Filter to set HTTP response header X-Frame-Options to defend against ClickJacking.
More information about using X-Frame-Options for defending against clickjacking:
These instructions are targeted towards Grails 3 installations. For Grails 2.x refer to branch 1.x of the plugin.
Add a dependency to build.gradle:
...
dependencies {
...
runtime ('org.grails.plugins:x-frame-options:1.1.2')
...
}
...
The default configuration installs a servlet filter for the URL pattern /* that adds a response
header X-Frame-Options with the value DENY.
The plugin is configured through grails-app/conf/application.yml.
We can limit the URL pattern the filter is applied to:
grails:
plugin:
xframeoptions:
urlPattern: /path/*
We can also set multiple patterns:
grails:
plugin:
xframeoptions:
urlPattern:
- /path/*
- /other/*
We can set different header values based on the configuration.

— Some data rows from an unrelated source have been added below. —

/-- Rows of a profile, oldest first: SEQ, END minute, bytes. -/
def Dev.profileEntries (d : Dev) (p : Profile) (base bytes : Nat) : List (Nat × Nat × List Byte) :=
  let cap := max 1 (p.capacity bytes)
  let size := 8 + 6 * p.defs.length
  (List.range p.rows).map fun k =>
    let a := base + ((p.idx + cap - p.rows + k) % cap) * size
    (d.rdLe (a + 5) 3, d.rdLe a 4, d.rdBytes a size)

/-- Entries of a log, oldest first: SEQ, UTC minute, bytes. -/
def Dev.logEntries (d : Dev) (seq size n : Nat) (addr : Nat → Nat) : List (Nat × Nat × List Byte) :=
  let k := satAt n seq
  (List.range k).map fun i =>
    let q := seq - k + 1 + i
    (q, d.rdLe (addr q + 4) 4 / 60, d.rdBytes (addr q) size)

/-- The entries of a buffer, and where an unsigned receipt ends it. -/
def Dev.bufferOf (d : Dev) : Obj → Option (List (Nat × Nat × List Byte) × Option Nat)
  | .p1 => some (d.profileEntries d.led.p1 p1Base p1Bytes, none)
  | .p2 => some (d.profileEntries d.led.p2 p2Base p2Bytes, none)
  | .glog => some (d.logEntries d.log.glogSeq 32 4096 glogAddr, none)
  | .llog => some (d.logEntries d.log.llogSeq 128 1024 llogAddr, none)
  | .receipts b => some (d.receiptEntries b.val)
  | _ => none

/-- Entries selected (R257): a receipt buffer is read by sequence. -/
def selected (receipts : Bool) (sel : Sel) (cont : Option Nat) (e : Nat × Nat × List Byte) : Bool :=
  let k := if sel.byTime then e.2.1 else e.1
  !(receipts && sel.byTime) && decide (sel.lo ≤ k ∧ k ≤ sel.hi) && (match cont with
    | some c => decide (c ≤ e.1)
    | none => true)

/-- Take entries while they fit a response of `room` bytes and a maximum count: the bytes, and the first entry left. -/
def takeFit : Nat → Nat → List (Nat × Nat × List Byte) → List Byte × Option Nat
  | _, _, [] => ([], none)
  | room, n, e :: l =>
    if n = 0 ∨ room < e.2.2.length then ([], some e.1)
    else
      let r := takeFit (room - e.2.2.length) (n - 1) l
      (e.2.2 ++ r.1, r.2)

/-- Bytes a response's VAL may hold: the message length of R472 less STATUS and the heads of VAL and CONT. -/
def readRoom : Nat := 4338

/-- LEDGER_READ (R257). -/
def execLedgerRead (q : Req) (o : Obis) (attr : BitVec 8) (sel : Option Sel) (cont : Option Word) (s : State) : Out :=
  s.on fun d =>
    let d := d.boundaryFirst
    match d.requestError q o attr.toNat 0 with
    | some e => d.ledAnswer q 0x0201 e
    | none =>
      match objOf o with
      | none => d.ledAnswer q 0x0201 Err.RANGE
      | some obj =>
        if obj = .rights ∧ attr = 2 then
          let (v, d) := d.rightsBytes
          d.ledAnswer q 0x0201 Err.NONE [v]
        else
        match (if attr = 2 then d.bufferOf obj else none), sel with
        | none, _ => d.ledAnswer q 0x0201 Err.NONE ((d.attrBytes o obj attr.toNat).map (·.toNat))
        | some _, none => d.ledAnswer q 0x0201 Err.RANGE
        | some (es, stop), some sl =>
          let isR := match obj with
            | .receipts _ => true
            | _ => false
          let l := es.filter (selected isR sl (cont.map (·.toNat)))
          let r := takeFit readRoom (if sl.max = 0 then l.length else sl.max) l
          let c := match r.2 with
            | some x => [x]
            | none => match stop with
              | some x => if sl.lo ≤ x ∧ x ≤ sl.hi then [x] else []
              | none => []
          d.ledAnswer q 0x0201 Err.NONE (r.1.length :: r.1.map (·.toNat) ++ c)

/-! ### Demand and profiles (R263, R267) -/

/-- A demand configuration is allowed (R263). -/
def demandOk (c : Nat × Bool × Nat) : Bool :=
  decide (1 ≤ c.1 ∧ c.1 ≤ 60 ∧ 1440 % c.1 = 0) && decide (1 ≤ c.2.2 ∧ c.2.2 ≤ 15) &&
    (c.2.2 == 1 || c.1 % max 1 c.2.2 == 0) && (!c.2.1 || decide (2 ≤ c.2.2))

/-- DEMAND_CONFIG_WRITE (R263): in effect at the next 00:00Z. -/
def execDemandConfigWrite (q : Req) (p : Fin 5) (exp : Bool) (attr : BitVec 8) (v : Nat) (s : State) : Out :=
  s.on fun d => d.serve q 0x0202 { a := 1, b := p.val + 1, c := if exp then 2 else 1, d := 4, e := 0 } attr.toNat fun d =>
    let c := d.led.demNext.getD d.led.dem
    let n := match attr.toNat with
      | 8 => some (v, c.2.1, c.2.2)
      | 9 => if 2 ≤ v then some (c.1, c.2.1, v) else none
      | 10 => if v < 2 then some (c.1, v == 1, c.2.2) else none
      | _ => none
    match n with
    | some c => if demandOk c then (Err.NONE, d.modLed fun l => { l with demNext := some c }) else (Err.RANGE, d)
    | none => (Err.RANGE, d)

/-- PROFILE_DEFINITION_WRITE (R267): the period (attribute 4) of P1, or the channel definitions (attribute 3). -/
def execProfileDefinitionWrite (q : Req) (p2 : Bool) (period : Option Nat) (defs : List (Word × Word)) (s : State) : Out :=
  s.on fun d =>
    d.serve q 0x0202 { a := 1, b := 0, c := if p2 then 98 else 99, d := 1, e := 0 } (if period.isSome then 4 else 3) fun d =>
      if d.llogFull then (Err.LEGAL_DENIED, d)
      else if d.anyMetering then (Err.BUSY, d)
      else
        let p := if p2 then d.led.p2 else d.led.p1
        let cur := p.next.getD (p.period, p.defs)
        let new := match period with
          | some m => if !p2 ∧ 1 ≤ m ∧ m ≤ 60 ∧ 1440 % m = 0 then some (m, cur.2) else none
          | none =>
            let ok := decide (1 ≤ defs.length ∧ defs.length ≤ (if p2 then 64 else 16)) &&
              defs.all fun w => w.2.toNat / 256 % 256 == 255
            if ok then some (cur.1, defs.map fun w => (w.1.toNat, w.2.toNat)) else none
        match new with
        | none => (Err.RANGE, d)
        | some x =>
          (Err.NONE, d.modLed fun l =>
            if p2 then { l with p2 := { l.p2 with next := some x } } else { l with p1 := { l.p1 with next := some x } })

/-! ### Calendars (R281) -/

/-- OBIS code of the passive calendar. -/
def passiveCal : Obis := { a := 0, b := 0, c := 13, d := 0, e := 1 }

/-- CALENDAR_STAGE_WRITE (R281). -/
def execCalendarStageWrite (q : Req) (ofs : BitVec 16) (data : List Byte) (s : State) : Out :=
  s.on fun d => d.serve q 0x0202 passiveCal 2 fun d =>
    if d.led.pasState = 2 then (Err.SEQUENCE, d)
    else if 960 < data.length ∨ calSize < ofs.toNat + data.length then (Err.RANGE, d)
    else
      let d := if d.led.pasState = 0 then d.calClear 1 else d
      (Err.NONE, (d.modLed fun l => { l with pasState := 1 }).wrBytes (calBase 1 + ofs.toNat) data)

/-- CALENDAR_COMMIT (R281): without a staged image it is out of sequence. -/
def execCalendarCommit (q : Req) (s : State) : Out :=
  s.on fun d => d.serve q 0x0202 passiveCal 3 fun d =>
    if d.led.pasState ≠ 1 then (Err.SEQUENCE, d)
    else
      match Cal.refusal (d.cal 1) (d.rtc.sec / 60) (if d.led.actValid then some (d.cal 0) else none) with
      | some c => (Err.RANGE, ((d.modLed fun l => { l with valCause := c }).set TTB.VAL_CAUSE_CAUSE c).raise TTB.page
          TTB.ev_VAL_FAIL)
      | none => (Err.NONE, d.modLed fun l => { l with pasState := 2 })

/-- CALENDAR_CLEAR (R281). -/
def execCalendarClear (q : Req) (s : State) : Out :=
  s.on fun d => d.serve q 0x0202 passiveCal 3 fun d =>
    (Err.NONE, (d.calClear 1).modLed fun l => { l with pasState := 0 })

/-! ### Accounts (R288, R289) -/

/-- OBIS code of a bay's account. -/
def acctObis (n : Bay) : Obis := { a := 0, b := n.val + 1, c := 130, d := 0, e := 0 }
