/-! ### Role sessions (R342–R344) -/

/-- Show the open sessions in VLT.SESS and LED.ROLES. -/
def Dev.sessShow (d : Dev) : Dev :=
  let m := fun (l : Link) => (d.roles.filter fun x => x.link == l).foldl (fun n x => setBitN n x.role true) 0
  ((d.set VLT.SESS_SPI (m .spi)).set VLT.SESS_RMII (m .rmii)).set LED.ROLES_OPEN (m .spi ||| m .rmii)

/-- EXPERT_EN clears, and with it every expert area closes (R43). -/
def Dev.expertShut (d : Dev) : Dev :=
  allPages.foldl (fun d p => d.setBit (Hdr.EXPERT_OPEN p.base) false) (d.setBit SYS.EXPERT_EN_EN false)

/-- The OPERATOR session ended (R43, R344): EXPERT_EN clears, and the loops the host closed open (R522). -/
def Dev.expertEnd (d : Dev) : Dev :=
  let d := d.expertShut
  (d.loopHost.foldl (fun d p => d.setBit (Hdr.LOOP_ENABLE p) false) d).loopsShow

/-- Requests queued under a key that is given up are answered ROLE_DENIED, without a trailer (R474, R481). -/
def Dev.roleStale (d : Dev) (p : HifReq → Bool) : Dev :=
  (d.hif.rx.filter p).foldl (fun d r => d.toHost { link := r.link, typ := r.typ, tag := r.tag, status := Err.ROLE_DENIED }) d

/-- End the sessions that `p` selects (R344). -/
def Dev.roleEnd (d : Dev) (p : RoleSess → Bool) : Dev :=
  if d.roles.any p then
    let oper := d.roles.any fun x => p x && x.role == 1
    let d : Dev := { d with roles := d.roles.filter fun x => !p x }
    let d := d.sessShow.raise VLT.page VLT.ev_SESSION
    if oper then d.expertEnd else d
  else d

/-- A role that a session can be opened for (R6, R343); in recovery OPERATOR and VENDOR alone (R506). -/
def Dev.rolesOpenable (d : Dev) (r : Nat) : Bool :=
  if d.bit SYS.STAT_RECOVERY then r == 1 || r == 7
  else [1, 2, 3, 4, 7].contains r && (r != 4 || d.legalPart)

/-- ROLE_CHALLENGE (R343): a 32-byte nonce for a role, valid for 60 s and one use. -/
def execRoleChallenge (q : Req) (role : BitVec 8) (s : State) : Out :=
  s.on fun d => d.vltServe { host := some q } 0x0502 { random := true, boot := true } fun d =>
    let r := role.toNat
    if !d.rolesOpenable r then (Err.ROLE_DENIED, [], d)
    else
      let (n, d) := d.free
      let n := n % 2 ^ 256
      let d := d.modVlt fun v => { v with chals :=
        (v.chals.filter fun c => !(c.link == q.link && c.what == r)) ++ [{ link := q.link, what := r, nonce := n }] }
      (Err.NONE, vals (leBytes 32 n), d)

/-- The anchor a signature is checked against is there (R342): VENDOR's are fused. In recovery the store of a vault that
failed cannot be read (R506). -/
def Dev.hasAnchor (d : Dev) (role idx : Nat) : Bool :=
  role == 7 || !(d.bit SYS.STAT_RECOVERY && d.flag SYS.STAT_IMG_FAIL 0) && d.vlt.anchors.any fun a => a.1 == role && a.2.1 == idx

/-- ROLE_OPEN (R343): `ok` is what the signature check gives. -/
def execRoleOpen (q : Req) (role : BitVec 8) (idx : Fin 2) (eph : List Byte) (ok : Bool) (s : State) : Out :=
  s.on fun d => d.vltServe { host := some q } 0x0503 { random := true, boot := true } fun d =>
    let r := role.toNat
    let has := d.vlt.chals.any fun c => c.link == q.link && c.what == r && decide (c.age < 60)
    if !d.rolesOpenable r then (Err.ROLE_DENIED, [], d)
    else if eph.length ≠ 64 then (Err.RANGE, [], d)
    else if !d.hasAnchor r idx.val ∨ !has then (Err.SEQUENCE, [], d)
    else
      let d := d.modVlt fun v => { v with chals := v.chals.filter fun c => !(c.link == q.link && c.what == r) }
      if !ok then (Err.ROLE_DENIED, [], d)
      else
        let same := fun (x : RoleSess) => x.link == q.link && x.role == r
        if !d.roles.any same ∧ 4 ≤ (d.roles.filter fun x => x.link == q.link).length then (Err.BUSY, [], d)
        else
          let d := if d.roles.any same then d.roleStale (fun x => x.link == q.link && x.role == r && !(x.typ == 0x0503 && x.tag == q.tag)) else d
          let d := d.roleEnd same
          let d : Dev := { d with roles := d.roles ++ [({ role := r, link := q.link } : RoleSess)] }
          let d := (d.sessShow.raise VLT.page VLT.ev_SESSION).vltOp
          let (e, d) := d.freeBytes 64
          (Err.NONE, vals e, d)

/-- ROLE_CLOSE (R344). -/
def execRoleClose (q : Req) (role : BitVec 8) (s : State) : Out :=
  s.on fun d => d.vltServe { host := some q } 0x0504 { role := fun r => r == role.toNat && r != 0, root := false, boot := true } fun d =>
    (Err.NONE, [], d.roleEnd fun x => x.link == q.link && x.role == role.toNat)

/-- ROLE_SESSION_IDLE_TIMEOUT (R344): no authenticated message for IDLE minutes. -/
def execRoleSessionIdleTimeout (link : Link) (role : Role) (s : State) : Out :=
  s.on fun d => d.roleEnd fun x => x.link == link && x.role == role && decide (60 * d.get VLT.SESS_CFG_IDLE ≤ x.idle)

/-- ANCHOR_SET (R342). -/
def execAnchorSet (q : VltReq) (role : BitVec 8) (idx : BitVec 8) (key : List Byte) (s : State) : Out :=
  s.on fun d => d.vltServe q 0x050E {} fun d =>
    let r := role.toNat
    let have1 := d.vlt.anchors.any fun a => a.1 == r
    let may :=
      if r = 1 ∨ r = 4 then (d.chip.lifecycle == .provisioned && !have1) || d.sessionOpen q r
      else (r == 2 || r == 3) && d.sessionOpen q 1
    if (r = 4 ∧ !d.legalPart) ∨ !may then (Err.ROLE_DENIED, [], d)
    else if 1 < idx.toNat ∨ (key.length ≠ 64 ∧ key.length ≠ 96) then (Err.RANGE, [], d)
    else
      let d := d.modVlt fun v => { v with anchors :=
        (v.anchors.filter fun a => !(a.1 == r && a.2.1 == idx.toNat)) ++ [(r, idx.toNat, key)] }
      let by_ := match q.host with
        | some h => h.role
        | none => 0
      let d := if r = 4 then d.llog by_ 0x010C 0xFF (leBytes 1 idx.toNat ++ leBytes 1 (if key.length = 64 then 0 else 1) ++
          leBytes 2 0 ++ sha256 key) else d
      (Err.NONE, [], d)

/-! ### Attestation (R345) -/

/-- The image the claims name: that in trial only counts once it is confirmed (R493). -/
def Dev.claimImg (d : Dev) (k : Fin 5) : Img :=
  if d.upd.trial = some k.val then (d.upd.other[k]).getD d.upd.run[k] else d.upd.run[k]

/-- SHA-384 of the image a slot's claim names. -/
def Dev.imageHash (d : Dev) (k : Fin 5) : List Byte :=
  let h := (d.claimImg k).hash
  if h.isEmpty then (List.range 48).map (Config.imageHash k.val) else h

/-- A text string of CBOR. -/
def cborText (l : List Byte) : List Byte := cborHead 3 l.length ++ l

/-- The TAMPER claim (R345 key 10). -/
def Dev.tamperClaim (d : Dev) : Nat :=
  d.get LGL.TMP_STAT_UNACK + 16 * d.get LGL.TMP_STAT_ACTIVE + 256 * d.get VLT.TAMPER_CFG_MESH_EN +
    512 * d.get VLT.LC_DBG_SCOPE

/-- The PAIR claim (R345 key 11). -/
def Dev.pairClaim (d : Dev) : Nat :=
  if !d.present .PAIR ∨ d.pairState = Pr.DISABLED then 0
  else (if d.bit PAIR.STAT_UNIT then 2 else 1) + (if d.pairState = Pr.STANDBY then 4 else 0)

/-- The claims of an attestation token. -/
def Dev.claims (d : Dev) (nonce : List Byte) : List Byte :=
  let name := (leBytes 4 d.chip.variant.code).filter fun b => b != 0x20
  let img := fun (k : Fin 5) => cborBytes (d.imageHash k)
  let legal := cborBytes ((List.range 12).flatMap fun k => leBytes 4 (d.rdN (LGL.IMG_HASH k)))
  let arb := fun k => cborUint (d.get (VLT.ARB_CNT k))
  cborMap [(1, cborBytes (leBytes 8 d.chip.uid.toNat)), (2, cborText name),
    (3, cborBytes ((List.range 48).map Config.fuseHash)), (4, cborUint (d.rdN SYS.BOOTVER)),
    (5, cborMap [(0, img 0), (1, img 1), (2, legal), (3, img 2), (4, img 3)]), (6, img 4),
    (7, cborHead 4 d.chip.variant.bays ++ (allBays.filter d.hasBay).flatMap fun n => cborUint d.bay[n].table.crc.toNat),
    (8, cborMap [(0, arb 0), (1, arb 1), (3, arb 2), (4, arb 3), (5, arb 4)]),
    (9, cborUint (lcCode d.chip.lifecycle)), (10, cborUint d.tamperClaim), (11, cborUint d.pairClaim),
    (12, cborBytes nonce), (13, cborUint (d.rdN VLT.ROOT_GEN))]

/-- The COSE_Sign1 around a payload (R345): the kid is of the uncompressed point of slot 0. -/
def Dev.token (d : Dev) (payload sig : List Byte) : List Byte :=
  [0xD2, 0x84, 0x44, 0xA1, 0x01, 0x38, 0x22, 0xA1, 0x04] ++ cborBytes ((sha256 (0x04 :: d.deviceKey 0)).take 8) ++
    cborBytes payload ++ cborBytes sig

/-- ATTEST (R345). -/
def execAttest (q : VltReq) (nonce : List Byte) (intact : Bool) (s : State) : Out :=
  s.on fun d => d.vltServe q 0x050C { random := true } fun d =>
    if nonce.length < 8 ∨ 64 < nonce.length then (Err.RANGE, [], d)
    else d.useSlot q 0 .attest intact fun d _ _ _ =>
      let (sig, d) := d.freeBytes 96
      (Err.NONE, vals (d.token (d.claims nonce) sig), d)
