/-- Water-filling (R440): shares of (address, bay). -/
def waterFill : Nat → Int → List (Nat × BayDemand) → List ((Nat × Bay) × Nat)
  | 0, _, _ => []
  | fuel + 1, rest, l =>
    if l = [] then []
    else
      let s := rest / (l.length : Int)
      let low := l.filter fun x => decide ((x.2.d : Int) ≤ s)
      if low = [] then l.map fun x => ((x.1, x.2.bay), s.toNat)
      else
        (low.map fun x => ((x.1, x.2.bay), x.2.d)) ++
          waterFill fuel (rest - ((low.map fun x => x.2.d).sum : Nat)) (l.filter fun x => !decide ((x.2.d : Int) ≤ s))

/-- The division of the site's budget (R440): shares of every bay with a demand. -/
def divide (limit base : Int) (ds : List (Nat × BayDemand)) : List ((Nat × Bay) × Nat) :=
  let budget := limit - base
  let set := fitSet budget ds.length ds
  let sh := waterFill (set.length + 1) budget set
  ds.map fun x =>
    let k := (x.1, x.2.bay)
    (k, if set.contains x then max (match sh.find? fun e => e.1 == k with | some e => e.2 | none => 0) x.2.pMin else 0)

/-- A SHARE takes effect (R441): LIM_FABRIC of each bay; a bay without a session gets P_MIN. -/
def Dev.shareApply (d : Dev) : Dev :=
  match d.ylr.shares with
  | none => d
  | some l =>
    let d := d.forBays fun n d =>
      if d.hasBay n then
        let v := if d.inSession n then (l[n.val]?).getD 0 else d.pMin n
        d.wrN (BAY.LIM n 4) (v * 65536 + 0xFFFF)
      else d
    d.modYlr fun y => { y with shares := none, late := false }

/-- A SHARE is taken (R441): seat 32 at the converted cycle, or the next tick. -/
def Dev.shareTake (d : Dev) (bays : List Nat) (cyc : Nat) : Dev :=
  let d := ((d.setBit YLR.STAT_SHARE_OK true).setBit YLR.STAT_FALLBACK false).set YLR.SHARE_STAT_AGE 0
  let d := (d.bump YLR.SHARE_STAT_COUNT).raise YLR.page YLR.ev_SHARE
  let own : Int := ((cyc : Int) * 65536 + signed 32 (d.rdN YLR.SYNC_OFS) + 32768) / 65536
  if own < (d.wheel / 65536 : Nat) + 2 then
    (d.bump YLR.SHARE_STAT_LATE).modYlr fun y => { y with shares := some bays, late := true }
  else
    ((d.seatCancel 32).hwSeat 32 (own.toNat * 65536) 0x10 0 0).2.modYlr fun y => { y with shares := some bays, late := false }

/-- 100 ms after its second tick the ringmaster divides the budget and sends SHARE (R440). -/
def execShareDivision (s : State) : Out :=
  s.on fun d =>
    if !d.isRm || !d.bit YLR.CFG_SHARE_EN || !d.class2 then d
    else
      let dm := d.ylr.demands
      let ds := dm.flatMap fun e => e.2.1.map fun b => (e.1, b)
      let base : Int := match dm.findSome? fun e => e.2.2 with
        | some p => (p : Int) - ((ds.map fun x => x.2.pMeas).sum : Nat)
        | none => d.get YLR.SHARE_BASE_V
      let sh := divide (d.get YLR.SHARE_LIMIT_V) base ds
      let cyc := d.wheel / 65536 + 10
      let of := fun a => allBays.map fun n => match sh.find? fun e => e.1 == (a, n) with | some e => e.2 | none => 0
      let d := d.modYlr fun y => { y with demands := [] }
      dm.foldl (fun d e =>
        if e.1 = d.ownAddr then d.shareTake (of e.1) cyc else d.sendTo e.1 0x21 (of e.1 ++ [cyc])) d

/-- A SHARE arrives (R441). -/
def execShare (bays : List Nat) (cyc : Nat) (s : State) : Out :=
  s.on fun d => if d.bit YLR.CFG_SHARE_EN && d.class2 && !d.isStandby then d.shareTake bays cyc else d

/-- No SHARE for 3 s (R441): as many second ticks have passed since the last one. -/
def execShareTimeout (s : State) : Out :=
  s.on fun d =>
    if d.bit YLR.CFG_SHARE_EN && d.ylrOn && !d.isStandby && decide (3 ≤ d.get YLR.SHARE_STAT_AGE) && !d.bit YLR.STAT_FALLBACK then
      let d := ((d.setBit YLR.STAT_SHARE_OK false).setBit YLR.STAT_FALLBACK true).raise YLR.page YLR.ev_SHARE_LOST
      d.forBays fun n d => if d.hasBay n then d.wr (BAY.LIM n 4) (d.rd (YLR.SHARE_FB n.val)) else d
    else d

/-- SHARE_EN falls (R441): LIM_FABRIC carries no limit again, and no SHARE waits. -/
def Dev.shareOff (d : Dev) : Dev :=
  (d.forBays fun n d => if d.hasBay n then d.wrN (BAY.LIM n 4) 0xFFFFFFFF else d).modYlr fun y =>
    { y with shares := none, late := false }

/-! ### Application messages and the key (R431, R432, R442) -/

/-- The first 8 bytes of the CMAC of an own packet under the key of KEY.SLOT (R431): over S, the header with TTL and HCRC as zero, and the
payload but its last 8 bytes, which they become. -/
def Dev.tagged (d : Dev) (k : Pkt) (n : Nat) : Pkt :=
  if !k.auth ∨ k.payload.length < 8 then k
  else
    let blob := if h : d.get YLR.KEY_SLOT < 32 then (match d.vlt.slots[d.get YLR.KEY_SLOT] with | some x => x.blob | none => []) else []
    let body := k.payload.take (k.payload.length - 8)
    let msg := leBytes 8 n ++ (pktHead { k with ttl := 0 }).take 14 ++ [0, 0] ++ body
    { k with payload := body ++ (List.range 8).map (Config.fabricTag blob msg) }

To set the header value DENY we must use the following configuration:
grails:
plugin:
xframeoptions:
deny: true
This is also the default value if no configuration is provided or no configuration options are set.
To set the header value SAMEORIGIN we must use the following configuration:
grails:
plugin:
xframeoptions:
sameOrigin: true
To set the header value ALLOW-FROM with a URL we must use the following configuration:
grails:
plugin:
xframeoptions:
allowFrom: http://www.mrhaki.com
To disable the filter we must use the following configuration option:
grails:
plugin:
xframeoptions:
enabled: false
The filter is enabled by default and will use the DENY header value.